### EXERCISE DETAILS
Find the line with "theorem reader_refines_abstractCursor (ops" in the entries below. Repeat it, every following line, and the line with "(h : s.reader.Ok s.src) (he", exactly and with nothing added.

=== Begin Enclosure ===

-- ==== Sys2Proof/Laws/AbstractCursor.lean ====
section
/-! SUPPORT. The reader refines the abstract cursor (`spec/40_bitcursor.md` R143): every sequence of reader operations
returns the abstract cursor's values and ends at its position. -/

namespace Sys2Proof.Machine

theorem bitsValue_append_zeros (l : List Bool) (k : Nat) :
    bitsValue (l ++ List.replicate k false) = bitsValue l * 2 ^ k := by
  induction k with
  | zero => simp
  | succ k ih =>
    rw [List.replicate_succ', ← List.append_assoc, bitsValue_append, ih, pow_succ]
    simp only [Bool.toNat_false]
    ring

/-- The bits the abstract cursor has left are those the reader has left. -/
theorem Reader.Ok.abstract_left {src : Memory} {r : Reader} (h : r.Ok src) : (r.abstract src).left = r.rest src := by
  have hp := h.position_le
  apply List.ext_getElem
  · simp [Reader.abstract, AbstractCursor.left]
  · intro i h1 h2
    simp [Reader.abstract, AbstractCursor.left, Reader.rest, streamBits]

/-- The abstract cursor looks at what the window shows. -/
theorem Reader.Ok.abstract_look {src : Memory} {r : Reader} (h : r.Ok src) (n : Nat) :
    (r.abstract src).look n = r.ahead src n := by
  unfold AbstractCursor.look Reader.ahead
  rw [h.abstract_left, bitsValue_append_zeros, List.length_take]
  congr 2
  omega

/-- A move of the reader is one of the abstract cursor. -/
theorem Reader.Moved.abstract {src : Memory} {r r' : Reader} {k : Nat} (h : r.Moved src k r') :
    r'.abstract src = { r.abstract src with pos := r.position + k } := by
  simp [Reader.abstract, h.position, h.len, h.rev]

/-- The next state of a reader operation: the reader moved to where the abstract cursor goes, the abstract cursor's value in
`result`, and nothing else changed. -/
theorem readerOp_next {s t : State} {op : ReaderOp} (hr : s.running = false) (h : s.reader.Ok s.src)
    (he : exec op.instr s = .next t) :
    ∃ rd k, s.reader.Moved s.src k rd ∧ s.reader.position + k = op.target (s.reader.abstract s.src) ∧
      t = { s with reader := rd, result := (op.answer (s.reader.abstract s.src)).getD s.result } := by
  have hlen : (s.reader.abstract s.src).left.length = 8 * s.reader.len - s.reader.position := by
    rw [h.abstract_left, Reader.length_rest]
  have hbits : (s.reader.abstract s.src).bits.length = 8 * s.reader.len := by simp [Reader.abstract]
  have hpos : (s.reader.abstract s.src).pos = s.reader.position := rfl
  have hle := h.position_le
  cases op <;> simp only [ReaderOp.answer, ReaderOp.target, h.abstract_look, hlen, hbits, hpos, Option.getD_some,
    Option.getD_none] <;> simp only [ReaderOp.instr] at he
  case hasBits n =>
    change execHasBits n s = _ at he
    rw [execHasBits, unitOperation_go hr] at he
    split at he
    · cases he
    · have hn : n ≤ 32 := by omega
      have hav := (h.fillTo hn).2.2.2.2.2 n (le_refl n)
      refine ⟨_, 0, h.moved_fillTo hn, rfl, ?_⟩
      have : decide (n ≤ (s.fillTo n).reader.cnt) = decide (n ≤ 8 * s.reader.len - s.reader.position) := by
        apply decide_eq_decide.mpr
        change n ≤ (s.reader.fillTo s.src n).cnt ↔ _
        omega
      rw [this] at he
      cases he
      rfl
  case peekBits n =>
    change execPeekBits n s = _ at he
    rw [execPeekBits, unitOperation_go hr] at he
    split at he
    · cases he
    · have hn : n ≤ 32 := by omega
      refine ⟨_, 0, h.moved_fillTo hn, rfl, ?_⟩
      rw [show (s.fillTo n).reader.window n = s.reader.ahead s.src n from h.window_fillTo hn (le_refl n)] at he
      cases he
      rfl
  case getBits n =>
    change execGetBits n s = _ at he
    rw [execGetBits, unitOperation_go hr] at he
    split at he
    · cases he
    · split at he
      · cases he
      · rename_i hc
        have hn : n ≤ 32 := by omega
        have hm := h.moved_fillTo hn
        refine ⟨_, n, (Nat.zero_add n) ▸ hm.trans (hm.ok.moved_clear (Nat.le_of_not_lt hc)), rfl, ?_⟩
        rw [show (s.fillTo n).reader.window n = s.reader.ahead s.src n from h.window_fillTo hn (le_refl n)] at he
        cases he
        rfl
  case clearBits n =>
    change execClearBits n s = _ at he
    rw [execClearBits, unitOperation_go hr] at he
    split at he
    · cases he
    · cases he
      exact ⟨_, n, h.moved_clear (by omega), rfl, rfl⟩
  case look n =>
    change execLook n s = _ at he
    rw [execLook, unitOperation_go hr] at he
    split at he
    · cases he
    · have hn : n ≤ 32 := by omega
      have hav := (h.fillTo hn).2.2.2.2.2 n (le_refl n)
      refine ⟨_, 0, h.moved_fillTo hn, rfl, ?_⟩
      rw [show (s.fillTo n).reader.window n = s.reader.ahead s.src n from h.window_fillTo hn (le_refl n),
        show (s.fillTo n).reader.avail n = min n (8 * s.reader.len - s.reader.position) by
          change min (s.reader.fillTo s.src n).cnt n = _
          omega] at he
      cases he
      rfl
  case byteAlign =>
    change execByteAlign s = _ at he
    rw [execByteAlign, unitOperation_go hr] at he
    cases he
    obtain ⟨hok, hp⟩ := h.byteAlign
    exact ⟨_, 8 * ((s.reader.position + 7) / 8) - s.reader.position, ⟨hok, by omega, rfl, rfl⟩, by omega, rfl⟩
  case wordAlign =>
    change execWordAlign s = _ at he
    rw [execWordAlign, unitOperation_go hr] at he
    cases he
    obtain ⟨hok, hp, hl, hv⟩ := h.wordAlign
    exact ⟨_, min (16 * ((s.reader.position + 15) / 16)) (8 * s.reader.len) - s.reader.position, ⟨hok, by omega, hl, hv⟩,
      by omega, rfl⟩
  case drain =>
    change execDrain s = _ at he
    rw [execDrain, unitOperation_go hr] at he
    cases he
    obtain ⟨hok, hc, hk, hl, hv⟩ := h.drain
    have hp : (s.reader.drain s.src).position = 8 * s.reader.len := by unfold Reader.position; omega
    exact ⟨_, 8 * s.reader.len - s.reader.position, ⟨hok, by omega, hl, hv⟩, by omega, rfl⟩

/-- R143: for every sequence of reader operations, the values returned and the final `P` are those of the abstract cursor. -/
theorem reader_refines_abstractCursor (ops : List ReaderOp) {s t : State} {vs : List OpResult} (hr : s.running = false)
    (h : s.reader.Ok s.src) (he : machineOps ops s = some (vs, t)) :
    abstractOps ops s.result (s.reader.abstract s.src) = (vs, t.reader.abstract t.src) := by
  induction ops generalizing s vs with
  | nil => simp_all [machineOps, abstractOps]
  | cons op ops ih =>
    unfold machineOps at he
    split at he
    · rename_i u hu
      obtain ⟨rd, k, hm, hk, rfl⟩ := readerOp_next hr h hu
      obtain ⟨⟨ws, t'⟩, hrest, heq⟩ := Option.map_eq_some_iff.mp he
      cases heq
      have := ih (by exact hr) hm.ok hrest
      rw [hm.abstract, hk] at this
      simp only [abstractOps, this]
    · cases he

end Sys2Proof.Machine
end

=== End Enclosure ===

### ANSWER TO THE PROBLEM
theorem reader_refines_abstractCursor (ops : List ReaderOp) {s t : State} {vs : List OpResult} (hr : s.running = false)
    (h : s.reader.Ok s.src) (he : machineOps ops s = some (vs, t)) :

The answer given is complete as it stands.